Instructions to follow:
Scan the entries below for the word "package", then copy each line that holds it.

[Stored data]

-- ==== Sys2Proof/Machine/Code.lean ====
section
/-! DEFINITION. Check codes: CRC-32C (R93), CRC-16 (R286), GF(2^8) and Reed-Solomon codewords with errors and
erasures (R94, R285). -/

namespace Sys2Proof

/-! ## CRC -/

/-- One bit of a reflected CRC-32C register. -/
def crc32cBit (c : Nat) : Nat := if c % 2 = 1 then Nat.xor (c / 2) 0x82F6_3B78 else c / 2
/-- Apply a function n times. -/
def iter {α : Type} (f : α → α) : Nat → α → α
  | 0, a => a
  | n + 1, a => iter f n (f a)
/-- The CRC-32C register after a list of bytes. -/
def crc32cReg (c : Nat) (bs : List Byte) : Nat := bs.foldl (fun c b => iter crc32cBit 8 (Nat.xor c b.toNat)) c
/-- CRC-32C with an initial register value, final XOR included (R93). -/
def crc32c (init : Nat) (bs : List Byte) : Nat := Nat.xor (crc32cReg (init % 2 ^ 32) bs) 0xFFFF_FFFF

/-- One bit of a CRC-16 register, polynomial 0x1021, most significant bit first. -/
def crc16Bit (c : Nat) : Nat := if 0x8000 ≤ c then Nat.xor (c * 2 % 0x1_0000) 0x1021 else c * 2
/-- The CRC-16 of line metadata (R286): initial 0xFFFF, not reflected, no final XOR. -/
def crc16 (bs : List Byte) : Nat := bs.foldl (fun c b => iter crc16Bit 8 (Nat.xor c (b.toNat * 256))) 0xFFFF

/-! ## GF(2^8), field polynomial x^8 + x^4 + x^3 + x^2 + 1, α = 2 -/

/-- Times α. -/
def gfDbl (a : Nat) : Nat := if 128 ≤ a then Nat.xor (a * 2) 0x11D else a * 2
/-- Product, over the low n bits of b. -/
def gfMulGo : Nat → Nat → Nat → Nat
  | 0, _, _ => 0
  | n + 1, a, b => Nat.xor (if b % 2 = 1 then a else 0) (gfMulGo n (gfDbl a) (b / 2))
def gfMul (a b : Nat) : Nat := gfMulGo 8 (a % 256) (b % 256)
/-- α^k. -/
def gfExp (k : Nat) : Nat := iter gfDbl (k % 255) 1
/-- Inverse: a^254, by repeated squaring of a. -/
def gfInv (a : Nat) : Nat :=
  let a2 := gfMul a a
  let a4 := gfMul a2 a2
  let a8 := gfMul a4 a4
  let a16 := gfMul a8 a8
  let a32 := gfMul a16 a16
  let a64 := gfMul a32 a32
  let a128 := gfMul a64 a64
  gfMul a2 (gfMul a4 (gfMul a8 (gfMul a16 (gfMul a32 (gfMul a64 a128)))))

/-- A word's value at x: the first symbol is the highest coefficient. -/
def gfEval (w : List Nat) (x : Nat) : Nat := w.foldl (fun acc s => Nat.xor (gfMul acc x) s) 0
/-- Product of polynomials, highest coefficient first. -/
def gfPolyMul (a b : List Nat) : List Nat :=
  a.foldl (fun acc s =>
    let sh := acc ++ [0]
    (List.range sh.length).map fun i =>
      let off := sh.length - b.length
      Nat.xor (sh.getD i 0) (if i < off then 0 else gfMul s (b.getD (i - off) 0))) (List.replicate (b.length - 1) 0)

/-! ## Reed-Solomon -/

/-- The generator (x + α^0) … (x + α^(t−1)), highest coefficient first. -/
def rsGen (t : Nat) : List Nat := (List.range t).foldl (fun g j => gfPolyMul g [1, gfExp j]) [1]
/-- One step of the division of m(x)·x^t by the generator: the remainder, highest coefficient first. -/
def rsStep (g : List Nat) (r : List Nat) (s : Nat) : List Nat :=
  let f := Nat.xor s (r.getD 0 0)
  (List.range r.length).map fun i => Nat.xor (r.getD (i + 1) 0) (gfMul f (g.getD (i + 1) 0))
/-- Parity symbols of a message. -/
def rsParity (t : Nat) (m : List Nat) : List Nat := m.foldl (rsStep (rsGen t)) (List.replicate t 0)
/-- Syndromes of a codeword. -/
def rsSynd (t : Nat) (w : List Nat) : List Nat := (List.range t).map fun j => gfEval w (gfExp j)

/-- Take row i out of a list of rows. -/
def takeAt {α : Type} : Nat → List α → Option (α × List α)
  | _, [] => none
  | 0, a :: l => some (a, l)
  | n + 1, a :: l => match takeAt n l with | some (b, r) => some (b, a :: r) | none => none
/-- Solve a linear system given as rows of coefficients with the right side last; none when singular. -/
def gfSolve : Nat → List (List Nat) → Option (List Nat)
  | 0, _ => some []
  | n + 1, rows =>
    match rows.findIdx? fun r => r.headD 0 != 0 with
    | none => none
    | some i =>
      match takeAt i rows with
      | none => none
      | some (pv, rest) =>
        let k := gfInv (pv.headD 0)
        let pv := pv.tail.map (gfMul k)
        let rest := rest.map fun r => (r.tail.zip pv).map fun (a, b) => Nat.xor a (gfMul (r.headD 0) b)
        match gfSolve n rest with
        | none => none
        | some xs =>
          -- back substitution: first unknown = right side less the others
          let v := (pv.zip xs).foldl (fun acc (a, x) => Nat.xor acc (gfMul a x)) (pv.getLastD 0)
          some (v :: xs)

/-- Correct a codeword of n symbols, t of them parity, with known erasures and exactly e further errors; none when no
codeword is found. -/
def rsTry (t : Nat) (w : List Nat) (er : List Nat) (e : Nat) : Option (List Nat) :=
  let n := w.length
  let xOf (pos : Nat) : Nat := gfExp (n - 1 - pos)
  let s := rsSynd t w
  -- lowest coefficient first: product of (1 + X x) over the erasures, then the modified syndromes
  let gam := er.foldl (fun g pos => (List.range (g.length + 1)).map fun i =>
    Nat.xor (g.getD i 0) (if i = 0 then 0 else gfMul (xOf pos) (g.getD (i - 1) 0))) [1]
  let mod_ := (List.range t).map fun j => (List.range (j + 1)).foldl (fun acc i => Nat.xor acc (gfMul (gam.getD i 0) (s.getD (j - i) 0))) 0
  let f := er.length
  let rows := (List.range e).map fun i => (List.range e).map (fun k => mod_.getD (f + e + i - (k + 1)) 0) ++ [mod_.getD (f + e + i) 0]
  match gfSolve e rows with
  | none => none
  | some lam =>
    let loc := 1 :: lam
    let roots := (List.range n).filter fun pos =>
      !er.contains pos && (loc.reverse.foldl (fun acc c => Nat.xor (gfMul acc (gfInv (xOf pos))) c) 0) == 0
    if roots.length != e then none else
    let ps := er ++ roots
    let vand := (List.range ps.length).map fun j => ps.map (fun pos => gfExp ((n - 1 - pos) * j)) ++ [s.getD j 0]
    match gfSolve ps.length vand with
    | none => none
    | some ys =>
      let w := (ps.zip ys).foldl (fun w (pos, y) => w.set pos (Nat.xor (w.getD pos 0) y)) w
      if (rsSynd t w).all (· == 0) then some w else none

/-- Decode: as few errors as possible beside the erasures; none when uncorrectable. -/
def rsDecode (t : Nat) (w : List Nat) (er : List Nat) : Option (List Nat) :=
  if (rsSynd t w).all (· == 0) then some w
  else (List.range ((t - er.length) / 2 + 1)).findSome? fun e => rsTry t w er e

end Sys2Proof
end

...

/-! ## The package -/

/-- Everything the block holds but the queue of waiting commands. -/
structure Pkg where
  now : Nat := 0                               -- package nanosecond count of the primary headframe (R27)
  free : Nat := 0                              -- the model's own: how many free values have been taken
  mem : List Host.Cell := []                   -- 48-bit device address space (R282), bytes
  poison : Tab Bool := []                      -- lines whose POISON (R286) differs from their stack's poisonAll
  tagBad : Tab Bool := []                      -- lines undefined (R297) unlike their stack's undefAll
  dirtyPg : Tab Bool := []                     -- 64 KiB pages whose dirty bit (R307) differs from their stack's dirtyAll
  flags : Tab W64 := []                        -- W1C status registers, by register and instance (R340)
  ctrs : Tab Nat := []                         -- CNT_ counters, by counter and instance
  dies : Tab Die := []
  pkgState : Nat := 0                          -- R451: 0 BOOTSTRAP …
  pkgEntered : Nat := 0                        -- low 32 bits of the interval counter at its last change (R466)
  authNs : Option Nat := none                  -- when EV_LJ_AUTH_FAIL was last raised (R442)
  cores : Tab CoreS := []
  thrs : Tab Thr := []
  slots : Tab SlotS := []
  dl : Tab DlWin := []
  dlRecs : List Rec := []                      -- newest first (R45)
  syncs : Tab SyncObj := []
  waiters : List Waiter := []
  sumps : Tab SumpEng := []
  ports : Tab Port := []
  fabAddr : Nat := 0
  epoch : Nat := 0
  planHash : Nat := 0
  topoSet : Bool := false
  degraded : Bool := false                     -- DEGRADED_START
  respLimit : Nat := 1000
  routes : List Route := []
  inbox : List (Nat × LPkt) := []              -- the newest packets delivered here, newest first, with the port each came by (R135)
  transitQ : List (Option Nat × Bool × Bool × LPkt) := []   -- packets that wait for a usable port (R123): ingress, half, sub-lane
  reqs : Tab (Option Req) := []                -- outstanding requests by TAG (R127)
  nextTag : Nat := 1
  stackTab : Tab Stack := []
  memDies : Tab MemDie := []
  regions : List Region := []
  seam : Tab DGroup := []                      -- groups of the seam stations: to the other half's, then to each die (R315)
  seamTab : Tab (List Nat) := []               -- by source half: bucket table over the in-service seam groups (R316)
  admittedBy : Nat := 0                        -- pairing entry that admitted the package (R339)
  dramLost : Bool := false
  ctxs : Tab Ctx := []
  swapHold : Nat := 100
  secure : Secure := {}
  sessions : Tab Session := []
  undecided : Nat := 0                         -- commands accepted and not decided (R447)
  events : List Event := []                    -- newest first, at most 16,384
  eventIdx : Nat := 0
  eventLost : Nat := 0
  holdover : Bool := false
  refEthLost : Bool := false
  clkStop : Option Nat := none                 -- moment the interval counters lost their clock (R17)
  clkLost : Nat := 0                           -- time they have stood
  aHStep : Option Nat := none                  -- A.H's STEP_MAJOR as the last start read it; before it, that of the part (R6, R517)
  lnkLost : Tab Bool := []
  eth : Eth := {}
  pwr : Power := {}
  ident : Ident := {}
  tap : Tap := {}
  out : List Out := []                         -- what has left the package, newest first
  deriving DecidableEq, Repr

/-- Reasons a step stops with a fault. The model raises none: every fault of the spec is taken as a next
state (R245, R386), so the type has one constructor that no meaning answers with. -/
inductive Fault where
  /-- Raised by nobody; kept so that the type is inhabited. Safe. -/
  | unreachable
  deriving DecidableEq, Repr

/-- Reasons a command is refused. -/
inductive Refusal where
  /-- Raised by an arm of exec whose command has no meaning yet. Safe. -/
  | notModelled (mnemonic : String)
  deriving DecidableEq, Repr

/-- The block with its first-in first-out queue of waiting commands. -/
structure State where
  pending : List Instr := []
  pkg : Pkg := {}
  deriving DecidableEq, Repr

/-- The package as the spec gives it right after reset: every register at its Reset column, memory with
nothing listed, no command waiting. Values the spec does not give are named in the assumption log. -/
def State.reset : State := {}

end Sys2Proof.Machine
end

Completed exercise:
/-! ## The package -/
  now : Nat := 0                               -- package nanosecond count of the primary headframe (R27)
  admittedBy : Nat := 0                        -- pairing entry that admitted the package (R339)
  out : List Out := []                         -- what has left the package, newest first
/-- The package as the spec gives it right after reset: every register at its Reset column, memory with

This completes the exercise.